-- ==== Sys2Proof/Machine/SupervisorRequests.lean ====
section
/-! DEFINITION. The requests on the supervisor: STATUS (R180), FETCH_NOTICES (R183), QUIESCE (R144, R145), THAW
(R146), CLEAR_TRIP (R149) and the taking of RESET (R153, R178). -/

namespace Sys2Proof.Machine

/-! ## STATUS -/

/-- One channel's 11 bytes of a STATUS reply (section 8.7). -/
def State.statusChannel (s : State) (c : Chan) : List Byte :=
  let r := s.reckon c
  let k := s.ctl c
  let q := r.quality.code
  [k.state.byte,
   flagsByte [decide (q % 2 = 1), decide (2 ≤ q), k.current.isSome, k.slot.isSome, r.lastNumber.isSome]]
    ++ natBytes 3 r.depthMm ++ intBytes 2 ((s.gate c).out.tdiv 1000)
    ++ intBytes 2 (clampInt (-32768) 32767 (r.lastError.getD 0))
    ++ natBytes 1 ((r.lastNumber.map Fin.val).getD 0) ++ natBytes 1 ((k.current.map Fin.val).getD 0)

/-- The data of a STATUS reply from payload offset 2 (section 8.7). -/
def State.statusData (s : State) : List Byte :=
  [s.statusFlags, s.supervisor]
    ++ s.statusChannel .c0 ++ s.statusChannel .c1 ++ s.statusChannel .c2 ++ s.statusChannel .c3

/-- STATUS's rule (R180): nothing changes. -/
def statusRule (s : State) (_ : Frame) : Reaction := ⟨s, .ok, s.statusData⟩

/-- STATUS (R180). -/
def execStatus (dt : Nat) (s : State) : Host.Outcome State Fault Refusal :=
  .next ((s.advance dt).serve (hasCode codeStatus) statusRule)

/-! ## FETCH_NOTICES -/

/-- A notice source (R182). -/
inductive SourceId where
  | supervisor
  | channel (c : Chan)
  deriving DecidableEq, Repr

/-- The sources in the order of R183. -/
def allSources : List SourceId := .supervisor :: allChans.map .channel

/-- The highest class pending on a source, 0 when its set is empty. -/
def State.sourceClass (s : State) : SourceId → Nat
  | .supervisor => supClass s.supNotes
  | .channel c => chanClass (s.chan c).notes

/-- A source's pending set as the 24 bits of the reply (section 8.7). -/
def State.sourceSet (s : State) : SourceId → BitVec 24
  | .supervisor => s.supNotes.pending.setWidth 24
  | .channel c => (s.chan c).notes.pending.setWidth 24

/-- A source's detail record. -/
def State.sourceDetail (s : State) : SourceId → Detail
  | .supervisor => s.supNotes.detail
  | .channel c => (s.chan c).notes.detail

/-- The source a fetch serves by the ACTIVE order mode (R183): the first with a pending set that is not empty, or
the first of the highest class. -/
def State.chooseSource (s : State) : Option SourceId :=
  match s.active.shaft.order with
  | .channelOrder => allSources.find? fun x => s.sourceSet x != 0
  | .severityOrder =>
    let top := s.attention
    if top = 0 then none else allSources.find? fun x => s.sourceClass x == top

/-- Empty a source: no kind pending, every detail field absent (R183). -/
def State.clearSource (s : State) : SourceId → State
  | .supervisor => { s with supNotes := .empty }
  | .channel c => s.modChan c fun ch => { ch with notes := .empty }

/-- The number of a source in the reply (section 8.7). -/
def SourceId.byte : SourceId → Byte
  | .supervisor => 0x00#8
  | .channel c => BitVec.ofNat 8 (chanNumber c + 1)

/-- The port code (section 8.7). -/
def portCode : PortId → Nat
  | .u => 0
  | .d => 1

/-- The data of a FETCH_NOTICES reply from payload offset 2 (section 8.7); absent fields are sent as 0. -/
def noticeData (source : Byte) (set : BitVec 24) (d : Detail) : List Byte :=
  [source] ++ natBytes 3 set.toNat
    ++ [flagsByte [d.landmark.isSome, d.listFault.isSome, d.earlyTeeth.isSome, d.port.isSome]]
    ++ intBytes 4 ((d.landmark.map Prod.fst).getD 0) ++ natBytes 1 ((d.landmark.map Prod.snd).getD 0)
    ++ natBytes 1 ((d.listFault.map fun x => x.1.val).getD 0)
    ++ natBytes 1 ((d.listFault.map fun x => x.2.code).getD 0)
    ++ natBytes 1 (d.earlyTeeth.getD 0) ++ natBytes 1 ((d.port.map portCode).getD 0)

/-- FETCH_NOTICES's rule (R183). -/
def fetchRule (s : State) (_ : Frame) : Reaction :=
  match s.chooseSource with
  | some x => ⟨s.clearSource x, .ok, noticeData x.byte (s.sourceSet x) (s.sourceDetail x)⟩
  | none => ⟨s, .ok, noticeData 0xFF#8 0 .absent⟩

/-- FETCH_NOTICES (R183). -/
def execFetchNotices (dt : Nat) (s : State) : Host.Outcome State Fault Refusal :=
  .next ((s.advance dt).serve (hasCode codeFetch) fetchRule)

/-! ## QUIESCE and THAW -/

/-- A channel that stands in the way of a conditional quiesce (R144). -/
def State.blocksQuiesce (s : State) (c : Chan) : Bool :=
  match (s.ctl c).state with
  | .list | .injected | .stopping _ | .parkingRamp | .parkingSet | .releasingProve | .releasingOpen => true
  | .trafficLive | .trafficLapsed => decide ((s.gate c).out ≠ 0)
  | _ => false

/-- A forced quiesce on one channel (R145). -/
def State.quiesceChannel (s : State) (c : Chan) : State :=
  match (s.ctl c).state with
  | .list | .injected | .suspended => s.stopToHeld c
  | .stopping .suspended => s.redirectToHeld c
  | _ => s

/-- A forced quiesce on every channel (R145). -/
def State.quiesceAll (s : State) : State := allChans.foldl State.quiesceChannel s

/-- QUIESCE's rule (R144, R145): the mode decides; a mode that names neither is refused BAD_VALUE. -/
def quiesceRule (s : State) (f : Frame) : Reaction :=
  if byteAt f.payload 1 = 0x00#8 then
    if allChans.any s.blocksQuiesce then refusedAs s .notGranted else acceptedAs { s with freeze := true }
  else if byteAt f.payload 1 = 0x01#8 then acceptedAs ({ s with freeze := true } : State).quiesceAll
  else refusedAs s .badValue

/-- QUIESCE_CONDITIONAL (R144). -/
def execQuiesceConditional (dt : Nat) (s : State) : Host.Outcome State Fault Refusal :=
  .next ((s.advance dt).serve (hasScope codeQuiesce 0x01#8) quiesceRule)

/-- QUIESCE_FORCED (R145). -/
def execQuiesceForced (dt : Nat) (s : State) : Host.Outcome State Fault Refusal :=
  .next ((s.advance dt).serve (hasScope codeQuiesce 0x00#8) quiesceRule)

/-- THAW's rule (R146). -/
def thawRule (s : State) (_ : Frame) : Reaction := acceptedAs { s with freeze := false }

/-- THAW (R146). -/
def execThaw (dt : Nat) (s : State) : Host.Outcome State Fault Refusal :=
  .next ((s.advance dt).serve (hasCode codeThaw) thawRule)

/-! ## CLEAR_TRIP -/

/-- CLEAR_TRIP on one channel (R149): a TRIPPED channel enters PARKING phase SET, or UNCONFIGURED without a hoist
record, where its emission and feedback timers are stopped (R79). -/
def State.clearTripChannel (s : State) (c : Chan) : State :=
  if (s.ctl c).state = .tripped then
    if s.configured c then s.enterParkingSet c
    else ((s.modCtl c fun k => { k with emission := none, feedback := none }).enter c .unconfigured).rewriteForced c
  else s

/-- CLEAR_TRIP's rule (R149). -/
def clearTripRule (s : State) (_ : Frame) : Reaction :=
  if s.tripLine then refusedAs s .tripActive else acceptedAs (allChans.foldl State.clearTripChannel s)

/-- CLEAR_TRIP (R149). -/
def execClearTrip (dt : Nat) (s : State) : Host.Outcome State Fault Refusal :=
  .next ((s.advance dt).serve (hasCode codeClearTrip) clearTripRule)

/-! ## RESET -/

/-- The engine takes a RESET (R153, R178): an accepted one appends its reply and sets the reset-pending mark. -/
def State.takeReset (s : State) (f : Frame) : State :=
  match commonCheck f with
  | some r => s.answer f r []
  | none =>
    if byteAt f.payload 1 = 0x00#8 then ({ s with resetPending := some .ring } : State).answerAs .resetReply f .ok []
    else if byteAt f.payload 1 = 0x01#8 then ({ s with resetPending := some .full } : State).answerAs .resetReply f .ok []
    else s.answer f .badValue []

/-- RESET_RING (R153). -/
def execResetRing (dt : Nat) (s : State) : Host.Outcome State Fault Refusal :=
  .next ((s.advance dt).takeRequest (hasScope codeReset 0x01#8) State.takeReset)

/-- RESET_FULL (R153). -/
def execResetFull (dt : Nat) (s : State) : Host.Outcome State Fault Refusal :=
  .next ((s.advance dt).takeRequest (hasScope codeReset 0x00#8) State.takeReset)

end Sys2Proof.Machine
end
+ + + + +
Would you filter the records and copy out each line containing "noticeData"?

◆ **ANSWER TO THIS PROBLEM**
def noticeData (source : Byte) (set : BitVec 24) (d : Detail) : List Byte :=
  | some x => ⟨s.clearSource x, .ok, noticeData x.byte (s.sourceSet x) (s.sourceDetail x)⟩
  | none => ⟨s, .ok, noticeData 0xFF#8 0 .absent⟩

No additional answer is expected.